> TASK DETAILS
Bring together copies of the lines in the data below that contain the word "takes".
** RECORDS PROVIDED follows **
theorem execDrainProgressTimeout_writes {m : Nat} (hm : 34464915111 &&& m = 34464915111) (a1 : _) (s : State) : ∃ q : Prog, q.Writes m ∧ execDrainProgressTimeout a1 s = s.run q := by
  have c0 := @abandonHere_writes m (within_mask hm rfl)
  refine ⟨_, ?_, rfl⟩
  repeat' first
    | with_reducible first | exact writes_done | exact writes_nil | refine writes_cons ?_ ?_ | refine writes_seq ?_ ?_ | refine writes_look fun _ => ?_ | refine writes_when ?_ | refine writes_each fun _ => ?_ | refine writes_ite ?_ ?_ | exact c0 | refine writes_act (bit_mask hm ?_)
    | ((with_reducible show Nat.testBit _ (Eff.num _) = true); simp only [Eff.num]; rfl) | split | dsimp only [id]

theorem execDrainReqTimeout_writes {m : Nat} (hm : 34397537792 &&& m = 34397537792) (a1 : _) (a2 : _) (s : State) : ∃ q : Prog, q.Writes m ∧ execDrainReqTimeout a1 a2 s = s.run q := by
  have c0 := @dropGranules_writes m (within_mask hm rfl)
  have c1 := @modSlot_writes m (within_mask hm rfl)
  have c2 := @oReq_writes m (within_mask hm rfl)
  refine ⟨_, ?_, rfl⟩
  repeat' first
    | with_reducible first | exact writes_done | exact writes_nil | refine writes_cons ?_ ?_ | refine writes_seq ?_ ?_ | refine writes_look fun _ => ?_ | refine writes_when ?_ | refine writes_each fun _ => ?_ | refine writes_ite ?_ ?_ | exact c0 | exact c1 | exact c2 | refine writes_act (bit_mask hm ?_)
    | ((with_reducible show Nat.testBit _ (Eff.num _) = true); simp only [Eff.num]; rfl) | split | dsimp only [id]

theorem execEarlyReq_writes {m : Nat} (hm : 34397511425 &&& m = 34397511425) (a1 : _) (s : State) : ∃ q : Prog, q.Writes m ∧ execEarlyReq a1 s = s.run q := by
  have c0 := @onNoticeOk_writes m (within_mask hm rfl)
  have c1 := @wantEarly_writes m (within_mask hm rfl)
  refine ⟨_, ?_, rfl⟩
  repeat' first
    | with_reducible first | exact writes_done | exact writes_nil | refine writes_cons ?_ ?_ | refine writes_seq ?_ ?_ | refine writes_look fun _ => ?_ | refine writes_when ?_ | refine writes_each fun _ => ?_ | refine writes_ite ?_ ?_ | refine c0 ?_ | exact c1 | refine writes_act (bit_mask hm ?_)
    | ((with_reducible show Nat.testBit _ (Eff.num _) = true); simp only [Eff.num]; rfl) | split | dsimp only [id]

theorem execGroupDigest_writes {m : Nat} (hm : 51781762751 &&& m = 51781762751) (a1 : _) (s : State) : ∃ q : Prog, q.Writes m ∧ execGroupDigest a1 s = s.run q := by
  have c0 := @keeperCheck_writes m (within_mask hm rfl)
  have c1 := @modCourse_writes m (within_mask hm rfl)
  have c2 := @onNoticeOk_writes m (within_mask hm rfl)
  have c3 := @tryVote_writes m (within_mask hm rfl)
  refine ⟨_, ?_, rfl⟩
  repeat' first
    | with_reducible first | exact writes_done | exact writes_nil | refine writes_cons ?_ ?_ | refine writes_seq ?_ ?_ | refine writes_look fun _ => ?_ | refine writes_when ?_ | refine writes_each fun _ => ?_ | refine writes_ite ?_ ?_ | exact c0 | exact c1 | refine c2 ?_ | exact c3 | refine writes_act (bit_mask hm ?_)
    | ((with_reducible show Nat.testBit _ (Eff.num _) = true); simp only [Eff.num]; rfl) | split | dsimp only [id]

end Sys2Proof.Machine
end

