-- ==== Sys2Proof/Laws/Writes15.lean ====
section
/-! SUPPORT. What each meaning writes (part 3): it takes a next state, by a program whose effects are of these areas. -/

set_option maxRecDepth 16000

namespace Sys2Proof.Machine

theorem execFlightWaitEnd_writes {m : Nat} (hm : 34602417839 &&& m = 34602417839) (s : State) : ∃ q : Prog, q.Writes m ∧ execFlightWaitEnd s = s.run q := by
  have c0 := @promotionGoesOn_writes m (within_mask hm rfl)
  have c1 := @setSlots_writes m (within_mask hm rfl)
  refine ⟨_, ?_, rfl⟩
  repeat' first
    | with_reducible first | exact writes_done | exact writes_nil | refine writes_cons ?_ ?_ | refine writes_seq ?_ ?_ | refine writes_look fun _ => ?_ | refine writes_when ?_ | refine writes_each fun _ => ?_ | refine writes_ite ?_ ?_ | exact c0 | exact c1 | refine writes_act (bit_mask hm ?_)
    | ((with_reducible show Nat.testBit _ (Eff.num _) = true); simp only [Eff.num]; rfl) | split | dsimp only [id]

theorem execHandbackHelloTimeout_writes {m : Nat} (hm : 51782549033 &&& m = 51782549033) (s : State) : ∃ q : Prog, q.Writes m ∧ execHandbackHelloTimeout s = s.run q := by
  have c0 := @atStep_writes m (within_mask hm rfl)
  have c1 := @handbackFails_writes m (within_mask hm rfl)
  refine ⟨_, ?_, rfl⟩
  repeat' first
    | with_reducible first | exact writes_done | exact writes_nil | refine writes_cons ?_ ?_ | refine writes_seq ?_ ?_ | refine writes_look fun _ => ?_ | refine writes_when ?_ | refine writes_each fun _ => ?_ | refine writes_ite ?_ ?_ | refine c0 (fun _ => ?_) | exact c1 | refine writes_act (bit_mask hm ?_)
    | ((with_reducible show Nat.testBit _ (Eff.num _) = true); simp only [Eff.num]; rfl) | split | dsimp only [id]

theorem execHandbackPassDone_writes {m : Nat} (hm : 34602286767 &&& m = 34602286767) (s : State) : ∃ q : Prog, q.Writes m ∧ execHandbackPassDone s = s.run q := by
  have c0 := @atStep_writes m (within_mask hm rfl)
  have c1 := @handbackPass_writes m (within_mask hm rfl)
  refine ⟨_, ?_, rfl⟩
  repeat' first
    | with_reducible first | exact writes_done | exact writes_nil | refine writes_cons ?_ ?_ | refine writes_seq ?_ ?_ | refine writes_look fun _ => ?_ | refine writes_when ?_ | refine writes_each fun _ => ?_ | refine writes_ite ?_ ?_ | refine c0 (fun _ => ?_) | exact c1 | refine writes_act (bit_mask hm ?_)
    | ((with_reducible show Nat.testBit _ (Eff.num _) = true); simp only [Eff.num]; rfl) | split | dsimp only [id]

theorem execHandbackPgoodTimeout_writes {m : Nat} (hm : 51782549033 &&& m = 51782549033) (s : State) : ∃ q : Prog, q.Writes m ∧ execHandbackPgoodTimeout s = s.run q := by
  have c0 := @atStep_writes m (within_mask hm rfl)
  have c1 := @handbackFails_writes m (within_mask hm rfl)
  refine ⟨_, ?_, rfl⟩
  repeat' first
    | with_reducible first | exact writes_done | exact writes_nil | refine writes_cons ?_ ?_ | refine writes_seq ?_ ?_ | refine writes_look fun _ => ?_ | refine writes_when ?_ | refine writes_each fun _ => ?_ | refine writes_ite ?_ ?_ | refine c0 (fun _ => ?_) | exact c1 | refine writes_act (bit_mask hm ?_)
    | ((with_reducible show Nat.testBit _ (Eff.num _) = true); simp only [Eff.num]; rfl) | split | dsimp only [id]
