-- ==== Sys2Proof/Laws/Writes17.lean ====
section
/-! SUPPORT. What each meaning writes (part 5): it takes a next state, by a program whose effects are of these areas. -/

set_option maxRecDepth 16000

namespace Sys2Proof.Machine

theorem execScanout_writes {m : Nat} (hm : 34359738368 &&& m = 34359738368) (a1 : _) (s : State) : ∃ q : Prog, q.Writes m ∧ execScanout a1 s = s.run q := by
  have c0 := @send_writes m (within_mask hm rfl)
  refine ⟨_, ?_, rfl⟩
  repeat' first
    | with_reducible first | exact writes_done | exact writes_nil | refine writes_cons ?_ ?_ | refine writes_seq ?_ ?_ | refine writes_look fun _ => ?_ | refine writes_when ?_ | refine writes_each fun _ => ?_ | refine writes_ite ?_ ?_ | exact c0 | refine writes_act (bit_mask hm ?_)
    | ((with_reducible show Nat.testBit _ (Eff.num _) = true); simp only [Eff.num]; rfl) | split | dsimp only [id]

theorem execScansel_writes {m : Nat} (hm : 34363932672 &&& m = 34363932672) (a1 : _) (s : State) : ∃ q : Prog, q.Writes m ∧ execScansel a1 s = s.run q := by
  have c0 := @modObs_writes m (within_mask hm rfl)
  have c1 := @tdo_writes m (within_mask hm rfl)
  refine ⟨_, ?_, rfl⟩
  repeat' first
    | with_reducible first | exact writes_done | exact writes_nil | refine writes_cons ?_ ?_ | refine writes_seq ?_ ?_ | refine writes_look fun _ => ?_ | refine writes_when ?_ | refine writes_each fun _ => ?_ | refine writes_ite ?_ ?_ | exact c0 | exact c1 | refine writes_act (bit_mask hm ?_)
    | ((with_reducible show Nat.testBit _ (Eff.num _) = true); simp only [Eff.num]; rfl) | split | dsimp only [id]

theorem execTalHaltRel_writes {m : Nat} (hm : 1161226551279 &&& m = 1161226551279) (a1 : _) (s : State) : ∃ q : Prog, q.Writes m ∧ execTalHaltRel a1 s = s.run q := by
  have c0 := @writeTalHalt_writes m (within_mask hm rfl)
  refine ⟨_, ?_, rfl⟩
  repeat' first
    | with_reducible first | exact writes_done | exact writes_nil | refine writes_cons ?_ ?_ | refine writes_seq ?_ ?_ | refine writes_look fun _ => ?_ | refine writes_when ?_ | refine writes_each fun _ => ?_ | refine writes_ite ?_ ?_ | exact c0 | refine writes_act (bit_mask hm ?_)
    | ((with_reducible show Nat.testBit _ (Eff.num _) = true); simp only [Eff.num]; rfl) | split | dsimp only [id]

theorem execTalHaltReq_writes {m : Nat} (hm : 1161226551279 &&& m = 1161226551279) (a1 : _) (s : State) : ∃ q : Prog, q.Writes m ∧ execTalHaltReq a1 s = s.run q := by
  have c0 := @writeTalHalt_writes m (within_mask hm rfl)
  refine ⟨_, ?_, rfl⟩
  repeat' first
    | with_reducible first | exact writes_done | exact writes_nil | refine writes_cons ?_ ?_ | refine writes_seq ?_ ?_ | refine writes_look fun _ => ?_ | refine writes_when ?_ | refine writes_each fun _ => ?_ | refine writes_ite ?_ ?_ | exact c0 | refine writes_act (bit_mask hm ?_)
    | ((with_reducible show Nat.testBit _ (Eff.num _) = true); simp only [Eff.num]; rfl) | split | dsimp only [id]

theorem execTalTrigArm_writes {m : Nat} (hm : 8594128897 &&& m = 8594128897) (a1 : _) (a2 : _) (s : State) : ∃ q : Prog, q.Writes m ∧ execTalTrigArm a1 a2 s = s.run q := by
  have c0 := @writeTrigA_writes m (within_mask hm rfl)
  refine ⟨_, ?_, rfl⟩
  repeat' first
    | with_reducible first | exact writes_done | exact writes_nil | refine writes_cons ?_ ?_ | refine writes_seq ?_ ?_ | refine writes_look fun _ => ?_ | refine writes_when ?_ | refine writes_each fun _ => ?_ | refine writes_ite ?_ ?_ | exact c0 | refine writes_act (bit_mask hm ?_)
    | ((with_reducible show Nat.testBit _ (Eff.num _) = true); simp only [Eff.num]; rfl) | split | dsimp only [id]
** End of RECORDS PROVIDED **
> ANSWER SPACE
/-! SUPPORT. What each meaning writes (part 3): it takes a next state, by a program whose effects are of these areas. -/
/-! SUPPORT. What each meaning writes (part 5): it takes a next state, by a program whose effects are of these areas. -/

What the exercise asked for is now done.